# [The task]
Restrict the output to the lines below starting at the one that contains "have hedge : hsyncEdge" and ending at the one that contains "(¬ PulseEnds 0 s ∧ s.ula.vsync = true", and restate them word for word, both ends included.
───
/-- The end of a line writes the line records alone. -/
theorem endOfLine_records (s : State) : ∃ scanRec work colorRec colorWork, endOfLine s = { s with ula := { s.ula with
    scanRec := scanRec, work := work, colorRec := colorRec, colorWork := colorWork } } := by
  unfold endOfLine
  split <;> exact ⟨_, _, _, _, rfl⟩

theorem endOfLine_edgesOnly (s : State) : EdgesOnly 0 s (endOfLine s) := by
  obtain ⟨_, _, _, _, heq⟩ := endOfLine_records s
  rw [heq]
  exact ⟨rfl, rfl, rfl⟩

/-- The actions of an edge leave the configuration, the notifications and the ULA. -/
theorem hsyncActions_kept (s : State) : (hsyncActions s).2.cfg = s.cfg ∧ (hsyncActions s).2.notices = s.notices ∧
    (hsyncActions s).2.ula = s.ula := by
  cases hon : s.ula.nmiOn
  · rw [hsyncActions_of_off hon]
    exact ⟨rfl, rfl, rfl⟩
  · rw [hsyncActions_of_on hon]
    have hfixed := (fixed_closed (fixed s)).enterInterrupt rfl true 0x00#8
    exact ⟨congrArg Fixed.cfg hfixed, congrArg Fixed.notices hfixed, (enterInterrupt_timing true 0x00#8 s).2⟩

theorem hsyncActions_edgesOnly (s : State) : EdgesOnly 0 s (hsyncActions s).2 := by
  obtain ⟨hcfg, hnotices, hula⟩ := hsyncActions_kept s
  exact ⟨hcfg, hnotices, by rw [hula]; rfl⟩

theorem hsyncEdge_edgesOnly (s : State) : EdgesOnly 1 s (hsyncEdge s).2 :=
  ((atEdge_edgesOnly s).trans (endOfLine_edgesOnly _)).trans (hsyncActions_edgesOnly _)

theorem hsyncEdges_edgesOnly (n : Nat) (s : State) : EdgesOnly n s (hsyncEdges n s).2 := by
  induction n generalizing s with
  | zero => exact ⟨rfl, rfl, rfl⟩
  | succ n ih =>
    have hrun := (hsyncEdge_edgesOnly s).trans (ih (hsyncEdge s).2)
    rwa [Nat.add_comm] at hrun

/-- With the generator off the edges change the ULA alone, and add no T-states (60_exceptions.md R548). -/
theorem hsyncEdges_of_off (n : Nat) (h : s.ula.nmiOn = false) :
    (hsyncEdges n s).1 = 0 ∧ (hsyncEdges n s).2 = { s with ula := (hsyncEdges n s).2.ula } := by
  induction n generalizing s with
  | zero => exact ⟨rfl, rfl⟩
  | succ n ih =>
    obtain ⟨_, _, _, _, hline⟩ := endOfLine_records (atEdge s)
    have hoff : (endOfLine (atEdge s)).ula.nmiOn = false := by rw [hline]; exact h
    obtain ⟨hcost, hrest⟩ := ih hoff
    have hedge : hsyncEdge s = (0, endOfLine (atEdge s)) := hsyncActions_of_off hoff
    simp only [hsyncEdges, hedge]
    refine ⟨by rw [hcost], ?_⟩
    rw [hrest, hline]
    rfl

/-! ### The vertical-sync pulse -/

/-- The signal falls: `VsyncTrack` ends the pulse (60_exceptions.md R549). -/
def endVsync (s : State) : State :=
  { s with ula := { s.ula with vsync := false, vsyncEndT := s.ula.t, line := 0 } }

/-- A pulse of at least the minimum length ends `n` T-states on (60_exceptions.md R549). -/
def PulseEnds (n : Nat) (s : State) : Prop :=
  s.ula.syncReq = false ∧ s.ula.vsync = true ∧ s.ula.vsyncStartT + s.cfg.tVsyncMin ≤ s.ula.t + n

/-- The signal rises: `VsyncTrack` begins a pulse (60_exceptions.md R549). -/
def beginVsync (s : State) : State := { s with ula := { s.ula with vsync := true, vsyncStartT := s.ula.t } }

/-- The four ends of `VsyncTrack`: a pulse of the minimum length ends, a shorter one does, one begins, or the signal is
as it was (60_exceptions.md R549). -/
theorem vsyncTrack_cases (s : State) :
    (PulseEnds 0 s ∧ vsyncTrack s = frameComplete (endVsync s)) ∨
    (¬ PulseEnds 0 s ∧ s.ula.vsync = true ∧ s.ula.syncReq = false ∧ vsyncTrack s = endVsync s) ∨
    (¬ PulseEnds 0 s ∧ s.ula.vsync = false ∧ s.ula.syncReq = true ∧ vsyncTrack s = beginVsync s) ∨
    (¬ PulseEnds 0 s ∧ s.ula.vsync = s.ula.syncReq ∧ vsyncTrack s = s) := by
  cases hvsync : s.ula.vsync <;> cases hsync : s.ula.syncReq
  · exact .inr (.inr (.inr ⟨by simp [PulseEnds, hvsync], rfl, by simp [vsyncTrack, hvsync, hsync]⟩))
  · exact .inr (.inr (.inl ⟨by simp [PulseEnds, hvsync], rfl, rfl, by simp [vsyncTrack, hvsync, hsync, beginVsync]⟩))
  · by_cases hlong : s.ula.vsyncStartT + s.cfg.tVsyncMin ≤ s.ula.t
    · exact .inl ⟨⟨hsync, hvsync, hlong⟩, by simp [vsyncTrack, hvsync, hsync, hlong, endVsync]⟩
    · exact .inr (.inl ⟨by simp [PulseEnds, hlong], rfl, rfl, by simp [vsyncTrack, hvsync, hsync, hlong, endVsync]⟩)
  · exact .inr (.inr (.inr ⟨by simp [PulseEnds, hsync], rfl, by simp [vsyncTrack, hvsync, hsync]⟩))

theorem vsyncTrack_of_pulse (h : PulseEnds 0 s) : vsyncTrack s = frameComplete (endVsync s) := by
  obtain ⟨-, heq⟩ | ⟨hno, -⟩ | ⟨hno, -⟩ | ⟨hno, -⟩ := vsyncTrack_cases s
  · exact heq
  all_goals exact absurd h hno

/-- Without the end of such a pulse `VsyncTrack` changes the signal, its times and the line counter alone. -/
theorem vsyncTrack_of_no_pulse (h : ¬ PulseEnds 0 s) : let t := vsyncTrack s
    t = { s with ula := { s.ula with
      vsync := t.ula.vsync, vsyncStartT := t.ula.vsyncStartT, vsyncEndT := t.ula.vsyncEndT, line := t.ula.line } } := by
  obtain ⟨hpulse, -⟩ | ⟨-, -, -, heq⟩ | ⟨-, -, -, heq⟩ | ⟨-, -, heq⟩ := vsyncTrack_cases s
  · exact absurd hpulse h
  · rw [heq]; rfl
  · rw [heq]; rfl
  · rw [heq]

theorem vsyncTrack_of_idle (hsync : s.ula.syncReq = false) (hvsync : s.ula.vsync = false) : vsyncTrack s = s := by
  simp [vsyncTrack, hsync, hvsync]

theorem frameComplete_timing (s : State) : let t := frameComplete s
    t.ula.syncReq = s.ula.syncReq ∧ t.ula.hsyncEdgeT = s.ula.hsyncEdgeT ∧ t.ula.line = s.ula.line := by
  unfold frameComplete
  split <;> exact ⟨rfl, rfl, rfl⟩

/-- `VsyncTrack` sets the line counter to 0 where a pulse ends, of whatever length (60_exceptions.md R549). -/
theorem vsyncTrack_timing (s : State) : let t := vsyncTrack s
    t.ula.syncReq = s.ula.syncReq ∧ t.ula.hsyncEdgeT = s.ula.hsyncEdgeT ∧
      t.ula.line = if s.ula.vsync = true ∧ s.ula.syncReq = false then 0 else s.ula.line := by
  obtain ⟨⟨hsync, hvsync, -⟩, heq⟩ | ⟨-, hvsync, hsync, heq⟩ | ⟨-, hvsync, -, heq⟩ | ⟨-, hsame, heq⟩ :=
    vsyncTrack_cases s <;> rw [heq]
  · rw [if_pos ⟨hvsync, hsync⟩]
    exact frameComplete_timing (endVsync s)
  · rw [if_pos ⟨hvsync, hsync⟩]
    exact ⟨rfl, rfl, rfl⟩
  · rw [if_neg (by simp [hvsync])]
    exact ⟨rfl, rfl, rfl⟩
  · rw [if_neg (by simp [hsame])]
    exact ⟨rfl, rfl, rfl⟩

/-! ### `UlaStep` -/

/-- The state with other line records and another kept character: what showing a character changes. -/
def State.withShown (s : State) (scanRec colorRec : List Byte) (pendingChar : Option (Word × Byte)) : State :=
  { s with ula := { s.ula with scanRec := scanRec, colorRec := colorRec, pendingChar := pendingChar } }

/-- Without a ULA nothing is done; with one, a kept character is shown, if any, and the ULA advances
(60_exceptions.md R547). -/
theorem ulaStep_cases (n : Nat) (s : State) :
    (s.cfg.ulaVariant = .none ∧ ulaStep n s = (0, s)) ∨
    (s.cfg.ulaVariant ≠ .none ∧ ∃ scanRec colorRec pendingChar,
      ulaStep n s = advanceUla n (s.withShown scanRec colorRec pendingChar)) := by
  unfold ulaStep
  split
  · exact .inl ⟨‹_›, rfl⟩
  · next hv => exact .inr ⟨by simp [hv], s.ula.scanRec, s.ula.colorRec, s.ula.pendingChar, rfl⟩
  · next hv => exact .inr ⟨by simp [hv], _, _, _, congrArg (advanceUla n) (showPending_only s)⟩

theorem ulaStep_of_bufferReplay (n : Nat) (h : s.cfg.ulaVariant = .bufferReplay) : ulaStep n s = advanceUla n s := by
  simp [ulaStep, h]

/-! ### The frame -/

theorem EdgesOnly.pulseEnds {k n : Nat} (h : EdgesOnly k (moveClock n s) t) : PulseEnds 0 t ↔ PulseEnds n s := by
  obtain ⟨hcfg, -, hula⟩ := h
  rw [PulseEnds, hcfg, hula]
  exact Iff.rfl

/-- Without the end of a pulse of the minimum length the ULA shows no frame, and keeps the line records that the edges
left (60_exceptions.md R549, R550). -/
theorem advanceUla_of_no_pulse {n : Nat} (h : ¬ PulseEnds n s) :
    let e := (hsyncEdges ((s.ula.lineT + n) / s.cfg.tScanline) (moveClock n s)).2
    let t := (advanceUla n s).2
    t.ula.frame = s.ula.frame ∧ t.notices = s.notices ∧ t.ula.scanRec = e.ula.scanRec ∧ t.ula.work = e.ula.work ∧
      t.ula.colorRec = e.ula.colorRec ∧ t.ula.colorWork = e.ula.colorWork := by
  have hedges := hsyncEdges_edgesOnly ((s.ula.lineT + n) / s.cfg.tScanline) (moveClock n s)
  have hvsync := vsyncTrack_of_no_pulse (mt hedges.pulseEnds.mp h)
  obtain ⟨-, hnotices, hula⟩ := hedges
  rw [advanceUla_eq]
  dsimp only
  rw [hvsync]
  exact ⟨(congrArg Ula.frame hula :), hnotices, rfl, rfl, rfl, rfl⟩

/-- A pulse of the minimum length that ends completes the frame, before the T-states of the edges are added
(60_exceptions.md R549). -/
theorem advanceUla_of_pulse {n : Nat} (h : PulseEnds n s) :
    let r := hsyncEdges ((s.ula.lineT + n) / s.cfg.tScanline) (moveClock n s)
    (advanceUla n s).2 = moveClock r.1 (frameComplete (endVsync r.2)) := by
  have hedges := hsyncEdges_edgesOnly ((s.ula.lineT + n) / s.cfg.tScanline) (moveClock n s)
  have hvsync := vsyncTrack_of_pulse (hedges.pulseEnds.mpr h)
  rw [advanceUla_eq]
  dsimp only
  rw [hvsync]

theorem ulaStep_of_no_pulse {n : Nat} (h : ¬ PulseEnds n s) :
    (ulaStep n s).2.ula.frame = s.ula.frame ∧ (ulaStep n s).2.notices = s.notices := by
  obtain ⟨-, heq⟩ | ⟨-, scanRec, colorRec, pendingChar, heq⟩ := ulaStep_cases n s <;> rw [heq]
  · exact ⟨rfl, rfl⟩
  · obtain ⟨hframe, hnotices, -⟩ := advanceUla_of_no_pulse (s := s.withShown scanRec colorRec pendingChar) h
    exact ⟨hframe, hnotices⟩

end Sys2Proof.Machine
end

section
/-! PROOFS. The line counter and the interrupts of horizontal sync (60_exceptions.md R548, R552). -/

namespace Sys2Proof.Machine

variable {s t u v w : State} {n : Nat}

/-! ### With the generator off -/

/-- With the generator off an advance of the ULA changes the ULA and the notifications alone. -/
theorem advanceUla_of_off (n : Nat) (h : s.ula.nmiOn = false) : let t := (advanceUla n s).2
    (advanceUla n s).1 = 0 ∧ t = { s with ula := t.ula, notices := t.notices } := by
  obtain ⟨hcost, hedges⟩ := hsyncEdges_of_off (s := moveClock n s) ((s.ula.lineT + n) / s.cfg.tScanline) h
  have hvsync := vsyncTrack_only (hsyncEdges ((s.ula.lineT + n) / s.cfg.tScanline) (moveClock n s)).2
  rw [advanceUla_eq]
  refine ⟨hcost, ?_⟩
  dsimp only
  rw [hvsync, hedges]
  rfl

/-- With no sync signal an advance of the ULA counts the scanlines completed (60_exceptions.md R547, R549). -/
theorem advanceUla_of_no_sync (n : Nat) (hoff : s.ula.nmiOn = false) (hsync : s.ula.syncReq = false)
    (hvsync : s.ula.vsync = false) : let t := (advanceUla n s).2
    t.ula.t = s.ula.t + n ∧ t.ula.lineT = (s.ula.lineT + n) % s.cfg.tScanline ∧
      t.ula.line = s.ula.line + (s.ula.lineT + n) / s.cfg.tScanline ∧ t.ula.frame = s.ula.frame ∧
      t.ula.nmiOn = false ∧ t.ula.syncReq = false ∧ t.ula.vsync = false := by
  obtain ⟨hclock, hzero⟩ := hsyncEdges_setBack ((s.ula.lineT + n) / s.cfg.tScanline) (moveClock n s)
  obtain ⟨-, -, hula⟩ := hsyncEdges_edgesOnly ((s.ula.lineT + n) / s.cfg.tScanline) (moveClock n s)
  have hextra := hzero hoff
  have hlineT := hclock.lineT
  rw [advanceUla_eq]
  generalize hsyncEdges ((s.ula.lineT + n) / s.cfg.tScanline) (moveClock n s) = r at hula hextra hlineT ⊢
  have hidle : vsyncTrack r.2 = r.2 := vsyncTrack_of_idle (by rw [hula]; exact hsync) (by rw [hula]; exact hvsync)
  simp only [hidle, hextra]
  refine ⟨(congrArg Ula.t hula :), ?_, (congrArg Ula.line hula :), (congrArg Ula.frame hula :),
    (congrArg Ula.nmiOn hula :).trans hoff, (congrArg Ula.syncReq hula :).trans hsync,
    (congrArg Ula.vsync hula :).trans hvsync⟩
  rw [Nat.mod_eq_sub_div_mul]
  exact hlineT

theorem advanceUla_signals (n : Nat) (s : State) : let t := (advanceUla n s).2
    t.ula.nmiOn = s.ula.nmiOn ∧ t.ula.syncReq = s.ula.syncReq := by
  obtain ⟨_, -, -, -, hnmi, -⟩ := advanceUla_clock n s
  obtain ⟨-, -, hula⟩ := hsyncEdges_edgesOnly ((s.ula.lineT + n) / s.cfg.tScanline) (moveClock n s)
  exact ⟨hnmi, (vsyncTrack_timing _).1.trans (congrArg Ula.syncReq hula :)⟩

/-! ### A step of the machine -/

/-- A call without a fault leaves the ULA but for the sample of `R`, the signals, the line records and the kept
character. -/
theorem executeOne_ulaCore (h : executeOne s = .next t) (hf : t.fault = none) :
    ulaCore t = { ulaCore s with prevR := t.ula.prevR } := by
  obtain ⟨u, hran, rfl⟩ := executeOne_of_no_fault h hf
  obtain ⟨x, w, y, v, hd, hw, hc, hv, heq⟩ := finishCall_closed hf
  have hfirst := (deferredEntry_kept (by rw [hd]; exact hw)).2.1
  have hsecond := (countdownEntry_kept (by rw [hc]; exact hv)).2.1
  rw [hd] at hfirst
  rw [hc, edgeDetect_only, hfirst] at hsecond
  rw [← hran.ulaCore, heq, ulaCore, closeCall_ula, hsecond]
  rfl

theorem quiet_iff (s : State) : quiet s = true ↔ s.ula.nmiOn = false ∧ s.ula.syncReq = false ∧ s.ula.vsync = false := by
  simp [quiet, and_assoc]

theorem quiet_of_quietSteps (h : quietSteps n s = some t) : quiet s = true := by
  cases n <;> simp only [quietSteps] at h <;> split at h
  · assumption
  · cases h
  · assumption
  · cases h

/-- A step between quiet states advances the ULA by the T-states of its call. -/
theorem step_of_quiet (hbuffer : s.cfg.ulaVariant = .bufferReplay) (hs : s.ula.vsync = false) (hstep : step s = .next t)
    (ht : quiet t = true) : ∃ k, t.cfg = s.cfg ∧ t.ula.t = s.ula.t + k ∧ t.ula.lineT = (s.ula.lineT + k) % 207 ∧
      t.ula.line = s.ula.line + (s.ula.lineT + k) / 207 ∧ t.ula.frame = s.ula.frame := by
  obtain ⟨-, u, hcall, huf, rfl⟩ := step_of_next hstep
  have hcfg : u.cfg = s.cfg := (congrArg Fixed.cfg (executeOne_fixed hcall huf) :)
  have hcore := executeOne_ulaCore hcall huf
  have hadvance : (finishStep u).ula = (advanceUla u.tCall u).2.ula := by
    rw [finishStep_of_no_fault huf, addCoverage_ula, ulaStep_of_bufferReplay _ (hcfg ▸ hbuffer)]
  have hfinal : (finishStep u).cfg = u.cfg := by
    rw [finishStep_of_no_fault huf, addCoverage_cfg]
    exact (congrArg Fixed.cfg (ulaStep_fixedByUla u.tCall u) :)
  obtain ⟨hnmi, hsync, -⟩ := (quiet_iff _).mp ht
  rw [hadvance, (advanceUla_signals u.tCall u).1] at hnmi
  rw [hadvance, (advanceUla_signals u.tCall u).2] at hsync
  have hscanline : u.cfg.tScanline = 207 := by simp [Config.tScanline, hcfg, hbuffer]
  obtain ⟨gt, glineT, gline, gframe, -⟩ :=
    advanceUla_of_no_sync u.tCall hnmi hsync ((congrArg Ula.vsync hcore :).trans hs)
  rw [hscanline] at glineT gline
  have ht : u.ula.t = s.ula.t := (congrArg Ula.t hcore :)
  have hlineT : u.ula.lineT = s.ula.lineT := (congrArg Ula.lineT hcore :)
  have hline : u.ula.line = s.ula.line := (congrArg Ula.line hcore :)
  have hframe : u.ula.frame = s.ula.frame := (congrArg Ula.frame hcore :)
  rw [hadvance]
  exact ⟨u.tCall, hfinal.trans hcfg, by rw [gt, ht], by rw [glineT, hlineT], by rw [gline, hline, hlineT],
    gframe.trans hframe⟩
───
# [Output of the exercise]
    have hedge : hsyncEdge s = (0, endOfLine (atEdge s)) := hsyncActions_of_off hoff
    simp only [hsyncEdges, hedge]
    refine ⟨by rw [hcost], ?_⟩
    rw [hrest, hline]
    rfl

/-! ### The vertical-sync pulse -/

/-- The signal falls: `VsyncTrack` ends the pulse (60_exceptions.md R549). -/
def endVsync (s : State) : State :=
  { s with ula := { s.ula with vsync := false, vsyncEndT := s.ula.t, line := 0 } }

/-- A pulse of at least the minimum length ends `n` T-states on (60_exceptions.md R549). -/
def PulseEnds (n : Nat) (s : State) : Prop :=
  s.ula.syncReq = false ∧ s.ula.vsync = true ∧ s.ula.vsyncStartT + s.cfg.tVsyncMin ≤ s.ula.t + n

/-- The signal rises: `VsyncTrack` begins a pulse (60_exceptions.md R549). -/
def beginVsync (s : State) : State := { s with ula := { s.ula with vsync := true, vsyncStartT := s.ula.t } }

/-- The four ends of `VsyncTrack`: a pulse of the minimum length ends, a shorter one does, one begins, or the signal is
as it was (60_exceptions.md R549). -/
theorem vsyncTrack_cases (s : State) :
    (PulseEnds 0 s ∧ vsyncTrack s = frameComplete (endVsync s)) ∨
    (¬ PulseEnds 0 s ∧ s.ula.vsync = true ∧ s.ula.syncReq = false ∧ vsyncTrack s = endVsync s) ∨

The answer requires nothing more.